[[ Records supplied open ]]

/-- WRITE_ENTRY on SOURCE (R18, R19). A slot is referenced as the guide of an OPEN tour, as the interpreter of a
program of one, and while an announcement of it is ON. Gain step and mute: written, with the generation, and nothing
else; above 15, or other than 0 and 1, refused RANGE. Role: a code of none of the three is refused RANGE; a change is
refused REFUSED_STATE for a referenced slot and for one that an announcement names, and else written; a guide that is
none any more loses its hearing records (R87). Source id: 0 and 65535 and more, but for the absent code, are refused
RANGE; the id held changes nothing but the generation; another one, or none, is refused REFUSED_STATE for a referenced
slot and when another slot holds it; else the slot takes it, IDLE or UNUSED, with an empty store and no hearing
record. R87 says that the records go; that the slot's frozen mark is cleared with them, at a role change away from
GUIDE and at a new or cleared id, is the model's reading (log entry 18). -/
def Obligations.WriteEntrySetsASource : Prop :=
  ∀ (s : State) (p : PortNo) (rest : List Request) (tag : BitVec 16) (i : SourceSlot) (field v : Nat),
    v < 4294967296 → Serving s p (requestPayload tag 2 (writeOne 1 i.val field v)) rest →
    let referenced : Prop := (∃ t : TourNo, s.tours[t].state = .opened ∧ s.tours[t].guide = some i) ∨
      (∃ q : ProgNo, s.programs[q].mode = .interpreter ∧ s.programs[q].interpreter = some i ∧
        s.tours[tourOf q].state = .opened) ∨
      ∃ n : AnnNo, ∃ a, s.announcements[n] = some a ∧ a.slot = i ∧ a.state = .on
    let named : Prop := ∃ n : AnnNo, ∃ a, s.announcements[n] = some a ∧ a.slot = i
    (field = 3 → (v ≤ 15 → WriteTaken s { s with
          requests := rest
          sources := s.sources.set i
            { s.sources[i] with gainStep := Fin.ofNat 16 v, generation := s.sources[i].generation + 1 } }
        p tag .source i.val) ∧
      (15 < v → WriteRefused s p rest tag .range)) ∧
    (field = 4 → (v ≤ 1 → WriteTaken s { s with
          requests := rest
          sources := s.sources.set i
            { s.sources[i] with mute := v == 1, generation := s.sources[i].generation + 1 } }
        p tag .source i.val) ∧
      (1 < v → WriteRefused s p rest tag .range)) ∧
    (field = 2 → (v = 0 ∨ 3 < v → WriteRefused s p rest tag .range) ∧
      ∀ r : SourceRole, v = r.code →
        (r ≠ s.sources[i].role → referenced ∨ named → WriteRefused s p rest tag .refusedState) ∧
        (r = s.sources[i].role ∨ ¬ (referenced ∨ named) → WriteTaken s { s with
            requests := rest
            sources := s.sources.set i
              { s.sources[i] with role := r, generation := s.sources[i].generation + 1 }
            hearing := if s.sources[i].role = .guide ∧ r ≠ .guide then
              s.hearing.filter fun x => x.slot ≠ i else s.hearing
            guideFrozen := if s.sources[i].role = .guide ∧ r ≠ .guide then s.guideFrozen.set i false
              else s.guideFrozen }
          p tag .source i.val)) ∧
    (field = 1 → (v = 0 ∨ (65534 < v ∧ v ≠ 0xFFFFFFFF) → WriteRefused s p rest tag .range) ∧
      ∀ id : Option (BitVec 16), (id = none ∧ v = 0xFFFFFFFF) ∨
          (1 ≤ v ∧ v ≤ 65534 ∧ id = some (BitVec.ofNat 16 v)) →
        (id = s.sources[i].id → WriteTaken s { s with
            requests := rest
            sources := s.sources.set i { s.sources[i] with generation := s.sources[i].generation + 1 } }
          p tag .source i.val) ∧
        (id ≠ s.sources[i].id → referenced ∨ (id ≠ none ∧ ∃ j : SourceSlot, j ≠ i ∧ s.sources[j].id = id) →
          WriteRefused s p rest tag .refusedState) ∧
        (id ≠ s.sources[i].id → ¬ referenced →
          (id ≠ none → ∀ j : SourceSlot, j ≠ i → s.sources[j].id ≠ id) →
          ∃ u, WriteTaken s u p tag .source i.val ∧
            u.sources[i] = { s.sources[i] with
              id := id, store := [], newest := none, lostDeadline := none
              state := if id = none then .unused else .idle
              generation := s.sources[i].generation + 1 } ∧
            (∀ j : SourceSlot, j ≠ i → u.sources[j] = { s.sources[j] with store := u.sources[j].store } ∧
              u.sources[j].store <:+ s.sources[j].store) ∧
            u.hearing = (s.hearing.filter fun x => x.slot ≠ i) ∧
            u.guideFrozen = s.guideFrozen.set i false ∧ PortsKept s u ∧ NoticesGrow s u ∧
            u = { s with
                  requests := rest, sources := u.sources, hearing := u.hearing
                  guideFrozen := u.guideFrozen, programs := u.programs, ports := u.ports
                  notices := u.notices, noticeOverflow := u.noticeOverflow, log := u.log }))
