theorem demandArrival (p g) (s : State) (hs : P s) : P (demandArrival p g s) := by
  unfold Machine.demandArrival; split
  · exact hs
  · exact h.carrierEvent _ (h.allocate g p) _ hs

theorem handOver (g c w rest) (s : State) (hs : P s) : P (handOver g c w rest s) :=
  h.startSettle _ _ _ _ (h.notice _ _ _ _ _ (h.gallery _ _ _ hs))

theorem parkCarrier (g c p) (s : State) (hs : P s) : P (parkCarrier g c p s) := by
  unfold Machine.parkCarrier; split <;> exact h.carrier _ _ _ _ hs

theorem releaseCarrier (g c p) (s : State) (hs : P s) : P (releaseCarrier g c p s) := by
  unfold Machine.releaseCarrier; split
  · exact h.handOver _ _ _ _ _ hs
  · exact h.parkCarrier _ _ _ _ hs

theorem demandEnd (p g) (s : State) (hs : P s) : P (demandEnd p g s) := by
  unfold Machine.demandEnd; split
  · exact h.gallery _ _ _ hs
  · split
    · exact hs
    · exact h.carrierEvent _ (h.releaseCarrier g _ p) _ hs

theorem rerank (ps) (s : State) (hs : P s) : P (rerank ps s) :=
  forEach_keeps _ (fun _ _ ht => h.gallery _ _ _ ht) s hs

theorem carriersLost (g) (s : State) (hs : P s) : P (carriersLost g s) := h.gallery _ _ _ hs

theorem carriersGained (g) (s : State) (hs : P s) : P (carriersGained g s) := h.sendMap _ _ hs

theorem settleExpiry (g c) (s : State) (hs : P s) : P (settleExpiry g c s) := by
  unfold Machine.settleExpiry; dsimp only; split
  · split
    · exact h.carrierEvent _ (h.goLive g c _) _ hs
    · exact hs
  · exact hs

theorem parkExpiry (g c) (s : State) (hs : P s) : P (parkExpiry g c s) := by
  unfold Machine.parkExpiry; dsimp only; split
  · exact h.carrierEvent _ (fun s hs => h.carrier _ _ _ s hs) _ hs
  · exact hs

theorem mapRefreshExpiry (g) (s : State) (hs : P s) : P (mapRefreshExpiry g s) := by
  unfold Machine.mapRefreshExpiry; split
  · exact h.sendMap _ _ hs
  · exact hs

/-! ### Chapter 2: sources followed, wanted and ACTIVE -/

theorem setGuideFrozen (i b) (s : State) (hs : P s) : P (setGuideFrozen i b s) := by
  refine forEach_keeps _ (fun t s hs => ?_) s hs
  split
  · exact h.tour _ _ _ id hs
  · exact hs

theorem programsFollow (i flag) (s : State) (hs : P s) : P (programsFollow i flag s) := by
  unfold Machine.programsFollow; dsimp only
  refine forEach_keeps _ (fun p t ht => ?_) _ ?_
  · split
    · exact h.deriveVoice _ _ ht
    · exact ht
  · cases flag with
    | none => exact hs
    | some b => exact h.setGuideFrozen _ _ _ hs

theorem demandArrivals (p) (s : State) (hs : P s) : P (demandArrivals p s) :=
  forEach_keeps _ (fun g t ht => h.demandArrival p g t ht) s hs

theorem demandEnds (p) (s : State) (hs : P s) : P (demandEnds p s) :=
  forEach_keeps _ (fun g t ht => h.demandEnd p g t ht) s hs

theorem derive (p) (s : State) (hs : P s) : P (derive p s) := by
  unfold Machine.derive; dsimp only
  have h1 := h.settleState p _ (h.program s p
    (fun r => { r with wanted := isWanted s p }) hs)
  split
  · exact h.demandArrivals _ _ h1
  · split
    · exact h.demandEnds _ _ h1
    · exact h1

[[ Records supplied closed ]]

### Exercise description
Repeat the entries above exactly, from the first line through the line containing "(p : PortNo)".

### Response to this exercise
/-- WRITE_ENTRY on SOURCE (R18, R19). A slot is referenced as the guide of an OPEN tour, as the interpreter of a
program of one, and while an announcement of it is ON. Gain step and mute: written, with the generation, and nothing
else; above 15, or other than 0 and 1, refused RANGE. Role: a code of none of the three is refused RANGE; a change is
refused REFUSED_STATE for a referenced slot and for one that an announcement names, and else written; a guide that is
none any more loses its hearing records (R87). Source id: 0 and 65535 and more, but for the absent code, are refused
RANGE; the id held changes nothing but the generation; another one, or none, is refused REFUSED_STATE for a referenced
slot and when another slot holds it; else the slot takes it, IDLE or UNUSED, with an empty store and no hearing
record. R87 says that the records go; that the slot's frozen mark is cleared with them, at a role change away from
GUIDE and at a new or cleared id, is the model's reading (log entry 18). -/
def Obligations.WriteEntrySetsASource : Prop :=
  ∀ (s : State) (p : PortNo) (rest : List Request) (tag : BitVec 16) (i : SourceSlot) (field v : Nat),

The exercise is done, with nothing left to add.